The overall prevalence of CHDs from 2013 to 2022 did not display a noteworthy temporal trend. Various countries and regions, such as Asia (1970–2017) and Jinan (2005–2020), have reported a broad upward prevalence trend for CHDs (4,7). Evidently, the prevalence trend of total CHDs is mainly influenced by non-CCHDs, with PDA and VSD playing key roles. During 2018–2022, non-CCHDs, excluding PDA, rose significantly, by 12.93% annually, outpacing CCHDs, which remained comparatively stable. Until 2016, total CHDs were predominated by PDA, exhibiting a progressive increase from 37.88/10,000 to 58.35/10,000 in 2013–2014 and a significant decrease from 58.35/10,000 to 17.19/10,000 in 2014–2016. The implementation of new screening criteria (2015 edition), that came into effect in 2016, led to a precipitous decrease in the prevalence of PDA, as defects smaller than 3 mm were no longer classified. Consequently, VSD emerged as the leading subtype. Over the years, VSD has sustained a steady influx, likely as a result of overdiagnosis due to technological progress or adverse atmospheric conditions, as its steady rise suggests. For other reasons probably, researchers from southern California discovered that a higher exposure to carbon monoxide leads to an increased risk of VSD (8). Considering the potential overdiagnosis of PDA prior to the publication of the new diagnostic criteria, we also analyzed the prevalence trend excluding PDA. This evaluation revealed a substantial increasing trend with an annual average growth of 9.36%.
The detection of CHDs at less than 28 weeks of gestation illustrates advancements in diagnostic ultrasound techniques. Both CCHDs and non-CCHDs have continually been better identified through these improved screening methods. More pronounced structural defects make CCHDs easier to diagnose, often necessitating early surgery. Conversely, minor non-CCHDs forms, such as small VSDs and PDAs, even if diagnosed early, may not lead to health complications. They often close on their own over time. Early detection of non-CCHDs has not significantly enhanced survival rates, which may be due to the possible increase in therapeutic abortions. According to the collected data, the rate of therapeutic abortions was 10.98% from 2013–2015, increasing to 13.38% from 2016–2022. European Surveillance of Congenital Anomalies (EUROCAT) data also showed an increasing trend in the termination of pregnancy for congenital anomaly (TOPFA), from 50% in 2013 to 62.5% in 2021 (2). Many parents tend to decide on induced abortions upon diagnosis, often without sufficient medical consultation and regardless of prognosis. Moreover, the survival rate for CCHDs in 2022 was extremely high, primarily due to the reduction in the number of CCHDs cases. Yet, these results coincided without any changes in screening criteria, signaling a need for additional investigation into the high survival rate of CCHDs in 2022. In conclusion, there has been an increase in the prevalence of CHDs, specifically non-CCHDs, in the Haidian District of China over the past decades. This increase is likely attributed to the ongoing improvement in diagnostic techniques.
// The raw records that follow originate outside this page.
/-- The spec's own inference R152: a stream that ends in its first `0A 0D` pair, delivered with the counted empty
polls below the budget, ends the read exactly there, terminated, and no further byte is requested; delivered byte
after byte it does so for certain. -/
def Obligations.ReadEndsAtTheFirstTerminator : Prop :=
  (∀ (s t : State) (events rest : List Event), s.ctl.reading = true → s.rxCount = 0 → s.rxTerm = false →
    EndsAtFirstPair (receivedBytes events) →
    (∀ e, e ∈ events → e = .start ∨ e = .tick ∨ e = .rxEmpty ∨ ∃ b, e = .rxByte b) →
    (∃ b, events.getLast? = some (.rxByte b)) →
    BudgetKept s.params s.emptyCnt events → s.inputs = events ++ rest →
    core.run events.length s = .next t →
      t.rxCount.toNat = (receivedBytes events).length ∧ t.rxTerm = true ∧ t.req ≠ .readByte
        ∧ t.lastResponse = receivedBytes events ∧ t.inputs = rest)
    ∧ ∀ (s : State) (bytes : List Byte) (rest : List Event), s.ctl.reading = true → s.rxCount = 0 →
      s.backoffCnt = 0 → EndsAtFirstPair bytes → s.inputs = bytes.map .rxByte ++ rest →
        ∃ t, core.run bytes.length s = .next t ∧ t.rxCount.toNat = bytes.length ∧ t.rxTerm = true
          ∧ t.req ≠ .readByte ∧ t.lastResponse = bytes

/-! ### The end of a session -/

/-- "a poll response succeeds exactly when `rx_count ≥ 27`" (R203, derived in the spec from R199..R203). -/
def Obligations.PolledStepChecksTheTelemetryLength : Prop :=
  ∀ (s : State) (rest : List Event), s.ctl = .polled → s.inputs = .step :: rest →
    (27 ≤ s.rxCount.toNat → step s = .next { s with inputs := rest, ctl := .success })
      ∧ (s.rxCount.toNat < 27 → step s = .next { s with
          inputs := rest, ctl := .failed, failReason := .shortResponse, failCode := 3, failState := .polled })

/-- In `SUCCESS` and `FAILED` nothing but `Reset` changes any register, no request is outstanding, and no answer is
admissible (R204). (That an event with no step is refused is the model's choice, log 5.) -/
def Obligations.TerminalStatesAreLeftByResetOnly : Prop :=
  ∀ (s : State) (e : Event) (rest : List Event), s.ctl = .success ∨ s.ctl = .failed → s.inputs = e :: rest →
    s.req = .none
      ∧ (e = .start ∨ e = .tick → step s = .next (s.withInputs rest))
      ∧ (e ≠ .start → e ≠ .tick → e ≠ .reset → ∃ r, step s = .refused r)

/-- R205: in `SUCCESS` the block presents ten unsigned words, each the big-endian view of two bytes of the response,
and in a legal state all of them come from received bytes. -/
def Obligations.TelemetryWordsAreBigEndianViews : Prop :=
  ∀ s : State, s.ctl = .success →
    ∃ words, s.telemetry = some words ∧ words.length = 10
      ∧ (∀ i, i < 10 → (words[i]?).map BitVec.toNat =
          some ((s.rxByte (7 + 2 * i)).toNat * 256 + (s.rxByte (8 + 2 * i)).toNat))
      ∧ (s.Legal → ∀ a, 7 ≤ a → a < 27 → s.rxBuf.read? a = some (s.rxByte a))

/-- R36: the derived flags; in a legal `FAILED` the result code is 2 or 3. The block owns the link exactly while it is
busy (R45(c)). -/
def Obligations.DerivedFlagsFollowCtl : Prop :=
  ∀ s : State,
    (s.busy = true ↔ s.ctl ≠ .idle ∧ s.ctl ≠ .success ∧ s.ctl ≠ .failed)
      ∧ (s.done = true ↔ s.ctl = .success ∨ s.ctl = .failed)
      ∧ (s.ctl = .failed → s.resultCode = s.failCode) ∧ (s.ctl ≠ .failed → s.resultCode = 0)
      ∧ (s.Legal → s.ctl = .failed → s.resultCode = 2 ∨ s.resultCode = 3)
      ∧ s.linkOwn = s.busy

/-- STATUS holds each field at its place in Table T6, is a function of the registers shown, and reads 0 at reset
(R37; "At reset it reads `0x00000000`" is derived there). -/
def Obligations.StatusPacksTableT6 : Prop :=
  (∀ s : State,
    s.status.extractLsb' 0 4 = s.ctl.code ∧ s.status.getLsbD 4 = s.busy ∧ s.status.getLsbD 5 = s.done
      ∧ s.status.extractLsb' 6 2 = s.resultCode ∧ s.status.extractLsb' 8 3 = s.failReason.code
      ∧ s.status.extractLsb' 11 4 = s.failState.code ∧ s.status.getLsbD 15 = s.rxTerm
      ∧ s.status.extractLsb' 16 9 = s.rxCount ∧ s.status.extractLsb' 25 7 = 0#7)
    ∧ (∀ s t : State, s.ctl = t.ctl → s.failCode = t.failCode → s.failReason = t.failReason →
      s.failState = t.failState → s.rxTerm = t.rxTerm → s.rxCount = t.rxCount → s.status = t.status)
    ∧ State.reset.status = 0x00000000#32

/-! ### Failures -/

/-- The pseudocode of R226 and the codes of Table T11: failure entry writes the four failure fields and nothing
else; no request is outstanding, the link is given up, and no telemetry is shown. -/
def Obligations.FailureEntryWritesItsRecord : Prop :=
  ∀ (s : State) (reason : FailReason),
    s.raiseFailure reason = { s with
      failReason := reason,
      failCode := if s.ctl = .pollTx ∨ s.ctl = .pollRx ∨ s.ctl = .polled then 3 else 2,
      failState := s.ctl, ctl := .failed }
      ∧ (s.raiseFailure reason).req = .none ∧ (s.raiseFailure reason).linkOwn = false
      ∧ (s.raiseFailure reason).telemetry = none

/-- A step that fails a legal session records the state it was in, with both timers at 0, and what was received. -/
def Obligations.FailingStepRecordsItsState : Prop :=
  ∀ s t : State, s.Legal → step s = .next t → s.ctl ≠ .failed → t.ctl = .failed →
    t.failState = s.ctl ∧ t.backoffCnt = 0 ∧ t.settleCnt = 0 ∧ t.destAddr = s.destAddr
      ∧ (∀ e rest, s.inputs = e :: rest → (∀ b, e ≠ .rxByte b) → t.lastResponse = s.lastResponse)

/-- The spec's own inference R225: every failure a legal session comes to is a row of Table T12, and every row of it
can be come to. -/
def Obligations.FailuresAreThoseOfTableT12 : Prop :=
  (∀ s t : State, s.Legal → step s = .next t → t.ctl = .failed →
    (t.failState, t.failReason, t.failCode) ∈ failureTable)
    ∧ ∀ row, row ∈ failureTable → ∃ (s t : State) (e : Event), s.Legal ∧ s.ctl = row.1 ∧ s.inputs = [e]
      ∧ step s = .next t ∧ t.ctl = .failed ∧ (t.failState, t.failReason, t.failCode) = row

/-! ### Invariants of every step -/

/-- The reset state is legal. (The parameters it holds are the model's choice, log 3; that they keep Table T2 is all
this says of them.) -/
def Obligations.ResetStateIsLegal : Prop := State.reset.Legal

/-- Every step keeps the state legal, whatever the event: the buffers keep their form, the lengths their bounds, the
counters theirs, the address its rule, and the failure record is a row of Table T12. -/
def Obligations.EveryStepKeepsTheStateLegal : Prop :=
  ∀ s t : State, s.Legal → step s = .next t → t.Legal

/-- Every step keeps the received bytes delimited: the pair `0A 0D` stands only at their end, and there exactly when
`rx_term` says so. -/
def Obligations.EveryStepKeepsTheResponseDelimited : Prop :=
  State.reset.Delimited ∧ ∀ s t : State, s.Delimited → step s = .next t → t.Delimited

/-- Every step keeps the trace a beginning of a session's trace: RESET, IDENTIFY, the response, REGISTER of that
response's serial number, the response, POLL, the response, and nothing else. -/
def Obligations.EveryStepKeepsTheSessionInOrder : Prop :=
  State.reset.InSession ∧ ∀ s t : State, s.Legal → s.InSession → step s = .next t → t.InSession

/-- Whatever the environment sends, and whatever the parameters are, every state that a run from reset comes to is
legal, delimited and in its session; in `SUCCESS` the trace is a whole session's, of exactly four writes and three
reads. -/
def Obligations.EveryRunFollowsTheSession : Prop :=
  ∀ (p : Config.Params) (events : List Event) (k : Nat) (s : State), p.Runs →
    core.run k { State.reset with params := p, inputs := events } = .next s →
      s.Legal ∧ s.Delimited ∧ s.InSession
        ∧ (s.ctl = .success → ∃ a b, s.trace = sessionTrace a b s.lastResponse)

/-- Every write issued carries a command: a `TraceTx` record that a legal session's step adds is the encoding of a
well-formed frame, and that frame's write is then outstanding. -/
def Obligations.EveryFrameSentIsACommand : Prop :=
  ∀ (s t : State) (frame : List Byte), s.Legal → step s = .next t →
    t.trace = s.trace ++ [.tx frame] → t.req = .write frame ∧ ∃ f : Frame, f.wellFormed = true ∧ frame = encodeFrame f

/-- R24 with R250: `dest_addr` is changed by `Reset` and by POLL in `REGISTERED` only, and in a legal state it is 0
while the reset, identify and register frames are written and 1 while the poll frame is. -/
def Obligations.OnlyPollWritesTheDestination : Prop :=
  (∀ (s t : State) (e : Event) (rest : List Event), s.inputs = e :: rest → step s = .next t →
    t.destAddr ≠ s.destAddr → (e = .reset ∧ t.destAddr = 0x00) ∨ (s.ctl = .registered ∧ e = .step ∧ t.destAddr = 0x01))
    ∧ ∀ s : State, s.Legal → (s.destAddr = 0x00 ∨ s.destAddr = 0x01)
      ∧ (s.ctl = .rstTx ∨ s.ctl = .idTx ∨ s.ctl = .regTx → s.destAddr = 0x00)
      ∧ (s.ctl = .pollTx → s.destAddr = 0x01)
For effective management of CCHDs, it is essential to conduct screenings as early as possible to facilitate timely surgical intervention. Conversely, for non-CCHDs, it’s critical to update diagnosis criteria in time to prevent overdiagnosis and unnecessary TOPFA (9-10). Due to this, we advocate both a graded approach in managing CCHDs and non-CCHDs conditions and periodic updates to diagnosis criteria to prevent potential overdiagnosis in non-CCHDs cases. Moreover, post-diagnosis medical consultation should be enhanced to minimize unnecessary therapeutic abortions. The lack of comprehensive medical consultation has often resulted in unwarranted inductions in mild non-CCHDs cases, despite them having a high survival possibility.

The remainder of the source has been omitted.